Dulce Rodríguez attended the protest with her two daughters and her dog Smokey. The Humboldt Park native held a Mexican flag blowing in the wind and her daughters, 5 and 12 years old, held a “We Are Adam Toledo” sign.
Rodríguez said she has experienced gun violence in her family and community for too long. She lost a cousin to gun violence last June, and one of her daughter’s father was fatally shot seven years ago. The constant gun violence that plagues some South and West Side neighborhoods is traumatizing, she said—Toledo’s death adds to that trauma, especially as a mother.
“It all hits very close to home,” Rodríguez said. “There’s constant gun violence and the police don’t help. They are supposed to be here to protect us and make us feel safe but it’s the total opposite.”
She said she attended the protest because it is important to stand up for Latino families impacted by gun violence and those killed by police, and show her daughters what unity looks like, despite the struggle.
“The only way [to cope] is honesty,” she said. “All of us are going through the same thing.”
Rodríguez said it’s been frustrating to hear the narratives floating around excusing Toledo’s shooting and the officer’s actions, which only adds to the pain to those suffering and trying to heal from gun violence trauma.
In La Villita on Sunday, healing took the shape of a peace walk that started and ended where Toledo was shot, in an alley near a high school at 24th and Sawyer. Organized by the youth-led organization Increase the Peace, the walk included a mariachi band, Aztec dancers and about a thousand people who participated. The Toledo family was also present—the first public event they attended since the boy’s death.
Luz Hernández, who launched the Chicago chapter of Crime Survivors for Safety and Justice called Padres Angeles after grieving the death of her son in 2012 to gang violence, attended Sunday’s peace walk to stand with the Toledo family and mothers like herself who have lost sons to gun violence.
“The kids of La Villita don’t have the right to dream.

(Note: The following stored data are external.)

-- ==== Sys2Proof/Machine/Reset.lean ====
section
/-!
DEFINITION. The system class and the power-on class of reset (R9, R391 to R393): what each leaves, SYS_RST_N, and the loss and return of
always-on power (R384, R489).
-/
namespace Sys2Proof.Machine
open Sys2Proof

/-! ### What outlives a reset -/

/-- ERR bits that a system reset clears: the CMD_ERR bits, which are not marked ST, of the registers of the system class (Tables 6-15,
8-9, 10-14, 12-16). -/
def errNonSt (key : Nat) : W64 :=
  match key % 0x100 with
  | 0x05 => 1 <<< 8 | 0x07 => 1 <<< 11 | 0x09 => 1 <<< 12 | 0x0B => 1 <<< 7 | _ => 0

/-- ERR registers after a system reset (R9). -/
def keepErrs (errs : SMap W64) : SMap W64 := (SMap.mapVal errs (fun k w => w &&& ~~~(errNonSt k))).filter (fun (e : Nat × W64) => e.2 != 0)

/-- Untagged extents offered or assigned now: their pages are set to ZERO at the next D5 (R504). Tags that were only offered go with their offers. -/
def noteExtents (b : Blk) : Blk :=
  let xs := b.host.lds.flatMap (fun (e : Nat × LdSt) => (e.2.extents ++ e.2.offers).filter (fun x => x.tag = 0))
  { b with host := { b.host with dcScratch := b.host.dcScratch ++ xs, dcTags := b.host.dcTags.filter (fun t => t.held) } }

/-- eFlash jobs that a reset drops: what they would program lies in memory that the reset clears. See assumption 72 (DEDUCED). -/
def EflJob.lost : EflJob → Bool
  | .chartSlot _ => true | .firmware _ => true | .keyRecords => true | .almImage _ => true | _ => false

/-- Drop those jobs. -/
def dropLostJobs (e : EFlash) : EFlash :=
  let js := e.jobs.filter (fun j => !j.lost)
  match e.cur with
  | some j => if j.lost then { e with cur := none, jobs := js } else { e with jobs := js }
  | none => { e with jobs := js }

/-- A die as the flash itself and the fields marked ST keep it. -/
def Die.kept (d : Die) : Die :=
  { state := if d.state = .retired then .retired else .absent, cause := d.cause, grownBad := d.grownBad, lun := d.lun, pagesPerBlock := d.pagesPerBlock,
    retiredBlocks := d.retiredBlocks, remap := d.remap, label := d.label }

/-- What the flash array keeps through a system reset: the media's contents and the fields marked ST. Records collected and not yet
programmed, the Near ring, the map as it stands and its cache are lost (R217, R218). -/
def NvfSt.kept (n : NvfSt) : NvfSt :=
  { dies := (SMap.mapVal n.dies (fun _ d => d.kept)).filter (fun (e : Nat × Die) => e.2 != Die.absent), retired := n.retired, layouts := n.layouts,
    zones := n.zones, stripes := n.stripes, saved := n.saved, metaHead0 := n.metaHead0, metaHead1 := n.metaHead1, logHead := n.logHead,
    sjSeq := n.sjSeq, rep0 := n.rep0, rep1 := n.rep1, attributed := n.attributed, unattributed := n.unattributed, lostStripes := n.lostStripes,
    farPoisoned := n.farPoisoned, reshaping := n.reshaping, jErase := n.jErase }

/-- What a channel keeps: the counter and capture marked ST. Its DIMMs are found again at D4. -/
def Chan.kept (c : Chan) : Chan := { ce := c.ce, cap := c.cap }

/-- Persistence through a system reset: what DRAM and flash hold, the pins and the fields marked ST. -/
def PersSt.kept (p : PersSt) : PersSt :=
  { dirty := p.dirty, stamps := p.stamps, from' := p.from', holdupLow := p.holdupLow, degraded := p.degraded, holdupTimer := p.holdupTimer,
    rSave := p.rSave, overdraw := p.overdraw, gens := p.gens }

/-- Twin state through a system reset: fields marked ST, and the COLD deltas and copies that the flash holds. -/
def TwinSt.kept (t : TwinSt) : TwinSt :=
  { divergent := t.divergent, eclipseStart := t.eclipseStart, eclipseEnd := t.eclipseEnd, replays := t.replays, retrains := t.retrains,
    deltas := t.deltas, coldHeld := t.coldHeld, folded := t.folded, recopy := t.recopy }

/-- The Chart slots of eFlash, with the staging state that they imply (R63). -/
def ChartSt.kept (c : ChartSt) : ChartSt :=
  { slots := c.slots, slotRec := c.slotRec, prev := c.prev, state := if c.slotRec.pending then .pendingDawn else .idle }

/-- Orbit through a system reset: fields marked ST and the records of eFlash and of the MEMORY_KEYS carve-out. -/
def OrbSt.kept (o : OrbSt) : OrbSt :=
  { keyUsed := o.keyUsed, pnLimit := o.pnLimit, missDrops := o.missDrops, authDrops := o.authDrops, retransmits := o.retransmits, naksSent := o.naksSent,
    ports := (SMap.mapVal o.ports (fun _ (p : EthPort) => { up := false, medium := 0, fec := p.fec })).filter (fun (e : Nat × EthPort) => e.2 != EthPort.down) }

/-- Host ports through a system reset: the violation counts, a PERST_N that stays asserted, the tag table and the ranges to zero, the Dirty Shutdown Count. -/
def HostSt.kept (h : HostSt) : HostSt :=
  { ports := (SMap.mapVal h.ports (fun _ (p : PortSt) => ({ viol := p.viol, inReset := p.resets.contains 0, resets := p.resets.filter (· == 0) } : PortSt))).filter (fun (e : Nat × PortSt) => e.2 != PortSt.fresh),
    dcTags := h.dcTags, dcScratch := h.dcScratch, dirtyShutdowns := h.dirtyShutdowns }

/-- The system class of reset takes effect (R9, R63, R333, R373, R391): everything of that class and of weaker classes takes its reset
values. The front end, the sequencer, eFlash and the fields marked ST keep theirs; key slots are zeroised. -/
def systemReset (b : Blk) : Blk :=
  let b := dropDeltas (fun d => d.complete) (abortUpdate (noteExtents b))
  let i := b.ident
  let r : Blk :=
  { free := b.free, cyc := b.cyc, aon := b.aon, straps := b.straps, errs := keepErrs b.errs,
    flt := { b.flt with irq := false },
    logbook := { b.logbook with skipped := b.logbook.skipped.filter (fun s => b.efl.begun.contains (576 + s)) },
    alm := b.alm, efl := dropLostJobs b.efl, mer := b.mer, cht := b.cht.kept,
    halo := { fatal := b.halo.fatal, errLoc := b.halo.errLoc, errAddr := b.halo.errAddr },
    dram := { lines := b.dram.lines, fills := b.dram.fills, pres := b.dram.pres, presRuns := b.dram.presRuns, presBase := b.dram.presBase, powered := b.dram.powered,
              selfRefresh := b.dram.selfRefresh, rcdIgnore := b.dram.rcdIgnore, pmicCleared := b.dram.pmicCleared, pmicOff := b.dram.pmicOff,
              chans := SMap.mapVal b.dram.chans (fun _ c => c.kept) },
    pers := b.pers.kept, nvf := b.nvf.kept, far := { dir := b.far.dir, clock := b.far.clock, lateCount := b.far.lateCount, lastLate := b.far.lastLate },
    twin := b.twin.kept, host := b.host.kept, orb := b.orb.kept, cph := { records := b.cph.records, closed := b.cph.closed },
    ident := { burn := i.burn, identityPub := i.identityPub, identityChain := i.identityChain, aliasChain := i.aliasChain, debugOpen := i.debugOpen,
               tap := i.tap, tapBypass := i.tapBypass },
    pwr := b.pwr, therm := { peak := b.therm.peak, peakDimm := b.therm.peakDimm, disarmed := b.therm.disarmed, downAt := b.therm.downAt },
    mgt := { b.mgt with assembling := [] }, fw := {}, out := b.out }
  pickJob r

/-! ### SYS_RST_N -/

/-- Lines that a system reset would lose: pinned lines of frozen channels, writes queued there, and dropped lines. Each is written
poisoned, so that no older contents ever come back (assumption 70). -/
def poisonFrozen (b : Blk) : Blk :=
  let ls := b.dram.chans.flatMap (fun (e : Nat × Chan) => if e.2.state = .frozen then e.2.drops ++ SMap.keys e.2.queued else [])
  let pinned := b.halo.lines.filterMap (fun (e : Nat × HaloLine) => if e.2.dirty then some e.2.line else none)
  (ls ++ pinned).foldl (fun b l =>
    let d : DramLine := { b.lineFor l 0 true (b.dramLine l).stamp with poison := true }
    { b with dram := { b.dram with lines := SMap.put (b.dram.filled l) b.dram.lines l d } }) b

/-- Every DIMM that is present, as a WARM record lists it (R392). -/
def Blk.dimmList (b : Blk) : List (Nat × Nat × Nat) :=
  b.dram.chans.flatMap (fun (e : Nat × Chan) =>
    if e.2.state = .ready || e.2.state = .frozen then (List.range e.2.dimms).map (fun d => (e.1, d, (e.2.ids.getD d {}).serial)) else [])

/-- Bits 2n + d of a DIMM list. -/
def dimmMask (l : List (Nat × Nat × Nat)) : Nat := maskOf (l.map (fun x => 2 * x.1 + x.2.1))

/-- DRAM holds what D5 gave it: D5 has completed, or the Dawn keeps the contents of an earlier warm reset. See assumption 71 (DEDUCED). -/
def Blk.dramCurrent (b : Blk) : Bool :=
  b.fromD7 || b.pwr.stage == .dawn 6 || (b.pwr.stage == .dawn 5 && b.pwr.warmKeep)

/-- The stage as SYS_RESET records it: 0xFF in service (Table 14-4). -/
def Blk.stageNo (b : Blk) : Nat := match b.pwr.stage with | .dawn n => n | _ => 0xFF

/-- SYS_RST_N_ASSERT (R392, R393): requests not accepted are discarded, the lease is released, the data plane flushes, DRAM enters
self-refresh with a WARM record, and the reset takes effect. A Dawn under way ends ABORTED. Ignored during a Dusk. See assumption 73 (DEDUCED). -/
def sysRstAssert (phys : Phys) (b : Blk) : Blk :=
  if b.inDusk || b.pwr.sysRst then b
  else
    let stage := b.stageNo
    let b := { b with host := { b.host with held := [], fwd := [], mirror := [], bi := [], gpf := [] } }
    let b := releaseAll 6 b
    let b := (b.dram.chans.filter (fun (e : Nat × Chan) => e.2.state == .frozen)).foldl (fun b e => dropSummary e.1 b) b
    let b := poisonFrozen (flushMet phys false b)
    let l := b.dimmList
    let fresh := b.pwr.stage == .service || b.dramCurrent
    let keepOld := match b.pwr.stage with | .dawn n => decide (n < 5) | _ => false
    let w := if fresh then some (Warm.mk l b.cht.cur.digest) else if keepOld then b.pwr.boot.warm else none
    let b := { b with dram := { b.dram with selfRefresh := if fresh then dimmMask l else b.dram.selfRefresh } }
    let b := modPwr (fun p => { p with boot := { p.boot with warm := w, stale := b.twin.stale, credit := if fresh then b.pers.credit else p.boot.credit } }) b
    let b := abortDawn (powRecord .sysReset { stage := stage } b)
    let b := systemReset b
    modPwr (fun p => { p with sysRst := true, twilight := false, warmKeep := false,
                              stage := if p.seq = .lowering || p.seq = .minOff then .down else .dawn 0 }) b

/-- SYS_RST_N_DEASSERT: straps are sampled, the TAP leaves EXTEST, and D0 may begin (R364, R393, R487). -/
def sysRstDeassert (straps : Nat) (b : Blk) : Blk :=
  if !b.pwr.sysRst then b
  else
    let b := modPwr (fun p => { p with sysRst := false }) { b with straps := straps % 4 }
    modId (fun i => { i with tapBypass := i.tapBypass || i.tap == TapInstr.extest.num }) b

/-! ### Always-on power -/

/-- AON_POWER_LOSS: every rail falls, those with RETAIN too, and nothing further is recorded (R384, R489, R503). -/
def aonPowerLoss (b : Blk) : Blk :=
  if !b.aon then b
  else
    let b := noteExtents (cutRails b)
    { b with aon := false }

/-- What eFlash holds of the Logbook: records still in the buffer are lost, and RECORD_SEQ goes on from the newest programmed one (R416). -/
def Logbook.kept (l : Logbook) (begun : List Nat) : Logbook :=
  { recs := l.recs, nextSeq := (l.recs.map (fun (e : Nat × LogRec) => e.2.seq + 1)).foldl Nat.max 0, head := l.head, headPos := l.headPos, spare := l.spare,
    erases := l.erases, moveWaits := l.moveWaits, aheadErased := l.aheadErased, unsealed := l.unsealed, skipped := l.skipped.filter (fun s => begun.contains (576 + s)),
    lastSeal := l.lastSeal }

/-- The power-on class of reset: every register takes its reset value; eFlash, the flash array and the count floor stay (R9, R65, R501). -/
def powerOnReset (straps : Nat) (b : Blk) : Blk :=
  let b := dropDeltas (fun d => d.complete) b
  let n := b.nvf.kept
  let i := b.ident
  { free := b.free, straps := straps % 4, logbook := b.logbook.kept b.efl.begun,
    alm := { images := b.alm.images, slot := b.alm.slot, used := b.alm.used }, efl := { begun := b.efl.begun },
    mer := { count := b.pwr.boot.countFloor, floor := b.pwr.boot.countFloor },
    cht := b.cht.kept, pers := { gens := b.pers.gens },
    nvf := { n with dies := (SMap.mapVal n.dies (fun _ (d : Die) => { d with cause := 0, grownBad := 0 })).filter (fun (e : Nat × Die) => e.2 != Die.absent),
                    attributed := 0, unattributed := 0, lostStripes := 0, farPoisoned := 0 },
    far := { dir := b.far.dir, clock := b.far.clock },
    twin := { deltas := b.twin.deltas, coldHeld := b.twin.coldHeld, folded := b.twin.folded },
    host := { dcTags := b.host.dcTags, dcScratch := b.host.dcScratch, dirtyShutdowns := b.host.dirtyShutdowns },
    orb := { keyUsed := b.orb.keyUsed, pnLimit := b.orb.pnLimit }, cph := { records := b.cph.records, closed := b.cph.closed },
    ident := { identityPub := i.identityPub, identityChain := i.identityChain, aliasChain := i.aliasChain, burn := i.burn },
    pwr := { stage := .dawn 0, log := b.pwr.log, logSeq := b.pwr.logSeq, boot := b.pwr.boot },
    mgt := { savedPermit := b.mgt.savedPermit, savedEid := b.mgt.savedEid, active := b.mgt.active, trial := b.mgt.trial, pendingReset := b.mgt.pendingReset,
             banks := b.mgt.banks } }

/-- AON_POWER_UP: the power-on reset; the straps are sampled (R9, R487). Where always-on power has not been lost before, this is a loss and a
return. -/
def aonPowerUp (straps : Nat) (b : Blk) : Blk :=
  let ended := b.mgt.update != .idle
  let b := powerOnReset straps (aonPowerLoss b)
  if ended then setErr .mgt 5 b else b

end Sys2Proof.Machine
end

It’s not a safe community for our children,” Hernández told Latino Rebels in Spanish. “The murder of our kids is not normal. As immigrants, we came here with a dream for our family—to keep fighting so they can accomplish big things.”
She said Toledo’s death hits close to home and understands the pain his family is going through. She shared a Spanish poem she wrote dedicated to all the mothers who have lost children to gun violence called “The Soul Hurts.”
After the walk went around the neighborhood, families and attendees lined up in the alley in silence, placing candles and white carnations at the memorial for Toledo, which features a mural, signs, balloons, letters, pictures and posters made by his friends and strangers.
On the other side of the fence, a mural that reads “We Need Each Other” was adorned with hundreds of positive messages for Toledo that people wrote after the peace walk ended.
Police critics have called for Stillman, the officer who shot Toledo, to be fired and charged, though Lightfoot and Chicago Police Superintendent David Brown have publicly defended the officer, who has been placed on administrative duties for 30 days and has still not been charged.
Whether Stillman is charged will be up to the Cook County state’s attorney’s office, which will get the COPA report after the independent board completes its investigation. Several legal experts said last week that they don’t think Stillman could be charged under criteria established by a landmark 1989 Supreme Court ruling on the use of force by police, though another said prosecutors might see enough evidence to justify an involuntary manslaughter charge and let a jury decide guilt or innocence.